_What is expected:_
Nothing in the entries may differ when you return them.

_Entries provided:_
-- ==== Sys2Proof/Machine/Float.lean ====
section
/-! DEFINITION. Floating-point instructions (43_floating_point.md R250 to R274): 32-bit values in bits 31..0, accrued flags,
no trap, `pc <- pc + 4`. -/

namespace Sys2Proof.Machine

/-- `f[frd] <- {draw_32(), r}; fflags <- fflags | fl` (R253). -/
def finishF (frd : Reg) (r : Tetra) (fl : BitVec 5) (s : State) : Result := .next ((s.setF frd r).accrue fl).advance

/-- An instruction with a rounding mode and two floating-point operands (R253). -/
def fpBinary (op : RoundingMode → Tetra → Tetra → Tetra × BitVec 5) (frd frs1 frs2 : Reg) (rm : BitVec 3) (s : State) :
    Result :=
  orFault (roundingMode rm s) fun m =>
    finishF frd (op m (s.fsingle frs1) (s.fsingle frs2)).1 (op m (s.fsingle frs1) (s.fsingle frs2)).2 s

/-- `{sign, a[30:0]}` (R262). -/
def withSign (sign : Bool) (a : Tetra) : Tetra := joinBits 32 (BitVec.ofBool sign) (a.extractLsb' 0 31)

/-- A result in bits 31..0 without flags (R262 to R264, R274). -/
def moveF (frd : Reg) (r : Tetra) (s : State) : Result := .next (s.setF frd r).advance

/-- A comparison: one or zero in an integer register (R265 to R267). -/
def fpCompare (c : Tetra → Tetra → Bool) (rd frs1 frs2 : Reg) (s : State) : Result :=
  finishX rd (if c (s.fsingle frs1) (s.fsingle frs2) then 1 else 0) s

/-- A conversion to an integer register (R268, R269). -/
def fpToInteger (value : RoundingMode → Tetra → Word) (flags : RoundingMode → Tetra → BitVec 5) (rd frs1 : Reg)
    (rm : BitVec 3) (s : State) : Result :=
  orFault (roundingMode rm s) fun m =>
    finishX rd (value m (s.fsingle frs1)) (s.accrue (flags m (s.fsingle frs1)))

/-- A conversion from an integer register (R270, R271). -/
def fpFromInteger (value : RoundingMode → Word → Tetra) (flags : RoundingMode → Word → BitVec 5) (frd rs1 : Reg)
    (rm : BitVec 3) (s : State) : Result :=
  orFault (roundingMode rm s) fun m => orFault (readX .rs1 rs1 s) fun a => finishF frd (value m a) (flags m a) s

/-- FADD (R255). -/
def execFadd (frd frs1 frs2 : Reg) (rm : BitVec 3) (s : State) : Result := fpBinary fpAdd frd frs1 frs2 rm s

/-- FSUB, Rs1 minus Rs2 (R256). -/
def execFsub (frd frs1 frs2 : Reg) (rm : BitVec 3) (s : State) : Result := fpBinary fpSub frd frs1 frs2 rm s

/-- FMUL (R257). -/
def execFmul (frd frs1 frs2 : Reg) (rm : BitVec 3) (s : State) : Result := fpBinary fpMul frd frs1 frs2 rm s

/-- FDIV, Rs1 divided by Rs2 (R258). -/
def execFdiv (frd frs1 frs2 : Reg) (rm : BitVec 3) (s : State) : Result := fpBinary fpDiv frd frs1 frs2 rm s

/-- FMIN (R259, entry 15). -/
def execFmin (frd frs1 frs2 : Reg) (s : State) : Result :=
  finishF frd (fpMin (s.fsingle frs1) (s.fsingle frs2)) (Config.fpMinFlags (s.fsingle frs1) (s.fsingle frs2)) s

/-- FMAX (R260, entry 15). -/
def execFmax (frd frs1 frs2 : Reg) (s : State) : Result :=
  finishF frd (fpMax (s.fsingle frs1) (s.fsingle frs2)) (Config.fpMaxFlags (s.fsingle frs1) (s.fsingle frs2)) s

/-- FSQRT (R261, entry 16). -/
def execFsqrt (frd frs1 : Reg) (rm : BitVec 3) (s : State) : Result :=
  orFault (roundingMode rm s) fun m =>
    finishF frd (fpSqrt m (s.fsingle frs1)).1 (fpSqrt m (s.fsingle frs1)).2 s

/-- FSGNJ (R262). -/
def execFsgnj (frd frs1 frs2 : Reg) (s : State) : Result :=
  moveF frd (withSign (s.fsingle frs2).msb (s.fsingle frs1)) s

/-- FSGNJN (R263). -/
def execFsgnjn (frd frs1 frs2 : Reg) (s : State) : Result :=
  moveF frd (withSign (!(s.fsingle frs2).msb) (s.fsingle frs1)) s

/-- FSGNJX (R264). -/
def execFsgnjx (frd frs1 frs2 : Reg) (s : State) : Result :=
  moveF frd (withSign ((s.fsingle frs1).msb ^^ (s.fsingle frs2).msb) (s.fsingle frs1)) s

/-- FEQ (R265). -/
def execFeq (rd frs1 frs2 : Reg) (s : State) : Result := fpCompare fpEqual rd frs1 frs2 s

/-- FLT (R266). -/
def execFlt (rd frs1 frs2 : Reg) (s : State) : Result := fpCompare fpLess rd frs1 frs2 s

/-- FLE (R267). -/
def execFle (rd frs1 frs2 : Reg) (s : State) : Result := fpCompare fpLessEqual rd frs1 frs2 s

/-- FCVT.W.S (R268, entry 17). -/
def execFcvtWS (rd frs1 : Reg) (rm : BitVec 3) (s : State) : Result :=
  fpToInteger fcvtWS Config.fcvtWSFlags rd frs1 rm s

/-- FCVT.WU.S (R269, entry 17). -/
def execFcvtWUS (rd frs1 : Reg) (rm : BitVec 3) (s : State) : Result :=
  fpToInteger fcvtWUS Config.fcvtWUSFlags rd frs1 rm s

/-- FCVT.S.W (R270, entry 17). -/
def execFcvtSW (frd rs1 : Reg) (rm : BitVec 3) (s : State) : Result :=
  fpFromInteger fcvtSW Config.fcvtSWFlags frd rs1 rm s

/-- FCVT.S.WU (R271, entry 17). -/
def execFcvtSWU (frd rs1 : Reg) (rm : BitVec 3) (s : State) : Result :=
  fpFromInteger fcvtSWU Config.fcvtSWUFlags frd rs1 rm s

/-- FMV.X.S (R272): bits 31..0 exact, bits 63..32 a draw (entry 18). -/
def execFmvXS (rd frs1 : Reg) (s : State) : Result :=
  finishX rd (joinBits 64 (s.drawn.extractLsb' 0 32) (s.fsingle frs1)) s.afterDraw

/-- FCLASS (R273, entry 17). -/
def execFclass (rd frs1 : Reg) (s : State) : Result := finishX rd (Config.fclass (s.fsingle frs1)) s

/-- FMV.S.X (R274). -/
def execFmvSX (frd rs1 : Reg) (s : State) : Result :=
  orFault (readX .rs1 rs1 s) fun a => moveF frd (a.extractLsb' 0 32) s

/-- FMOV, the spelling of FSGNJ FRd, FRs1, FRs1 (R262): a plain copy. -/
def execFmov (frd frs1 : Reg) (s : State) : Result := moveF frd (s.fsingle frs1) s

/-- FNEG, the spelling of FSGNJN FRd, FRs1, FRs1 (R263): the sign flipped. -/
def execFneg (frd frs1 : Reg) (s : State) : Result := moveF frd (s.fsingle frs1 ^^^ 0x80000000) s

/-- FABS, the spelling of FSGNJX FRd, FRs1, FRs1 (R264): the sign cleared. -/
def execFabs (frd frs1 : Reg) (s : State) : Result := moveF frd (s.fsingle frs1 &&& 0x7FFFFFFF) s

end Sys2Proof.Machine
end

_Completed exercise:_
-- ==== Sys2Proof/Machine/Float.lean ====
section
/-! DEFINITION. Floating-point instructions (43_floating_point.md R250 to R274): 32-bit values in bits 31..0, accrued flags,
no trap, `pc <- pc + 4`. -/

namespace Sys2Proof.Machine

/-- `f[frd] <- {draw_32(), r}; fflags <- fflags | fl` (R253). -/
def finishF (frd : Reg) (r : Tetra) (fl : BitVec 5) (s : State) : Result := .next ((s.setF frd r).accrue fl).advance

/-- An instruction with a rounding mode and two floating-point operands (R253). -/
def fpBinary (op : RoundingMode → Tetra → Tetra → Tetra × BitVec 5) (frd frs1 frs2 : Reg) (rm : BitVec 3) (s : State) :
    Result :=
  orFault (roundingMode rm s) fun m =>
    finishF frd (op m (s.fsingle frs1) (s.fsingle frs2)).1 (op m (s.fsingle frs1) (s.fsingle frs2)).2 s

/-- `{sign, a[30:0]}` (R262). -/
def withSign (sign : Bool) (a : Tetra) : Tetra := joinBits 32 (BitVec.ofBool sign) (a.extractLsb' 0 31)

/-- A result in bits 31..0 without flags (R262 to R264, R274). -/
def moveF (frd : Reg) (r : Tetra) (s : State) : Result := .next (s.setF frd r).advance

/-- A comparison: one or zero in an integer register (R265 to R267). -/
def fpCompare (c : Tetra → Tetra → Bool) (rd frs1 frs2 : Reg) (s : State) : Result :=
  finishX rd (if c (s.fsingle frs1) (s.fsingle frs2) then 1 else 0) s

/-- A conversion to an integer register (R268, R269). -/
def fpToInteger (value : RoundingMode → Tetra → Word) (flags : RoundingMode → Tetra → BitVec 5) (rd frs1 : Reg)
    (rm : BitVec 3) (s : State) : Result :=
  orFault (roundingMode rm s) fun m =>
    finishX rd (value m (s.fsingle frs1)) (s.accrue (flags m (s.fsingle frs1)))

/-- A conversion from an integer register (R270, R271). -/
def fpFromInteger (value : RoundingMode → Word → Tetra) (flags : RoundingMode → Word → BitVec 5) (frd rs1 : Reg)
    (rm : BitVec 3) (s : State) : Result :=
  orFault (roundingMode rm s) fun m => orFault (readX .rs1 rs1 s) fun a => finishF frd (value m a) (flags m a) s

/-- FADD (R255). -/
def execFadd (frd frs1 frs2 : Reg) (rm : BitVec 3) (s : State) : Result := fpBinary fpAdd frd frs1 frs2 rm s

/-- FSUB, Rs1 minus Rs2 (R256). -/
def execFsub (frd frs1 frs2 : Reg) (rm : BitVec 3) (s : State) : Result := fpBinary fpSub frd frs1 frs2 rm s

/-- FMUL (R257). -/
def execFmul (frd frs1 frs2 : Reg) (rm : BitVec 3) (s : State) : Result := fpBinary fpMul frd frs1 frs2 rm s

/-- FDIV, Rs1 divided by Rs2 (R258). -/
def execFdiv (frd frs1 frs2 : Reg) (rm : BitVec 3) (s : State) : Result := fpBinary fpDiv frd frs1 frs2 rm s

/-- FMIN (R259, entry 15). -/
def execFmin (frd frs1 frs2 : Reg) (s : State) : Result :=
  finishF frd (fpMin (s.fsingle frs1) (s.fsingle frs2)) (Config.fpMinFlags (s.fsingle frs1) (s.fsingle frs2)) s

/-- FMAX (R260, entry 15). -/
def execFmax (frd frs1 frs2 : Reg) (s : State) : Result :=
  finishF frd (fpMax (s.fsingle frs1) (s.fsingle frs2)) (Config.fpMaxFlags (s.fsingle frs1) (s.fsingle frs2)) s

/-- FSQRT (R261, entry 16). -/
def execFsqrt (frd frs1 : Reg) (rm : BitVec 3) (s : State) : Result :=
  orFault (roundingMode rm s) fun m =>
    finishF frd (fpSqrt m (s.fsingle frs1)).1 (fpSqrt m (s.fsingle frs1)).2 s

/-- FSGNJ (R262). -/
def execFsgnj (frd frs1 frs2 : Reg) (s : State) : Result :=
  moveF frd (withSign (s.fsingle frs2).msb (s.fsingle frs1)) s

/-- FSGNJN (R263). -/
def execFsgnjn (frd frs1 frs2 : Reg) (s : State) : Result :=
  moveF frd (withSign (!(s.fsingle frs2).msb) (s.fsingle frs1)) s

/-- FSGNJX (R264). -/
def execFsgnjx (frd frs1 frs2 : Reg) (s : State) : Result :=
  moveF frd (withSign ((s.fsingle frs1).msb ^^ (s.fsingle frs2).msb) (s.fsingle frs1)) s

/-- FEQ (R265). -/
def execFeq (rd frs1 frs2 : Reg) (s : State) : Result := fpCompare fpEqual rd frs1 frs2 s

/-- FLT (R266). -/
def execFlt (rd frs1 frs2 : Reg) (s : State) : Result := fpCompare fpLess rd frs1 frs2 s

/-- FLE (R267). -/
def execFle (rd frs1 frs2 : Reg) (s : State) : Result := fpCompare fpLessEqual rd frs1 frs2 s

/-- FCVT.W.S (R268, entry 17). -/
def execFcvtWS (rd frs1 : Reg) (rm : BitVec 3) (s : State) : Result :=
  fpToInteger fcvtWS Config.fcvtWSFlags rd frs1 rm s

/-- FCVT.WU.S (R269, entry 17). -/
def execFcvtWUS (rd frs1 : Reg) (rm : BitVec 3) (s : State) : Result :=
  fpToInteger fcvtWUS Config.fcvtWUSFlags rd frs1 rm s

/-- FCVT.S.W (R270, entry 17). -/
def execFcvtSW (frd rs1 : Reg) (rm : BitVec 3) (s : State) : Result :=
  fpFromInteger fcvtSW Config.fcvtSWFlags frd rs1 rm s

/-- FCVT.S.WU (R271, entry 17). -/
def execFcvtSWU (frd rs1 : Reg) (rm : BitVec 3) (s : State) : Result :=
  fpFromInteger fcvtSWU Config.fcvtSWUFlags frd rs1 rm s

/-- FMV.X.S (R272): bits 31..0 exact, bits 63..32 a draw (entry 18). -/
def execFmvXS (rd frs1 : Reg) (s : State) : Result :=
  finishX rd (joinBits 64 (s.drawn.extractLsb' 0 32) (s.fsingle frs1)) s.afterDraw

/-- FCLASS (R273, entry 17). -/
def execFclass (rd frs1 : Reg) (s : State) : Result := finishX rd (Config.fclass (s.fsingle frs1)) s

/-- FMV.S.X (R274). -/
def execFmvSX (frd rs1 : Reg) (s : State) : Result :=
  orFault (readX .rs1 rs1 s) fun a => moveF frd (a.extractLsb' 0 32) s

/-- FMOV, the spelling of FSGNJ FRd, FRs1, FRs1 (R262): a plain copy. -/
def execFmov (frd frs1 : Reg) (s : State) : Result := moveF frd (s.fsingle frs1) s

/-- FNEG, the spelling of FSGNJN FRd, FRs1, FRs1 (R263): the sign flipped. -/
def execFneg (frd frs1 : Reg) (s : State) : Result := moveF frd (s.fsingle frs1 ^^^ 0x80000000) s

/-- FABS, the spelling of FSGNJX FRd, FRs1, FRs1 (R264): the sign cleared. -/
def execFabs (frd frs1 : Reg) (s : State) : Result := moveF frd (s.fsingle frs1 &&& 0x7FFFFFFF) s

end Sys2Proof.Machine
end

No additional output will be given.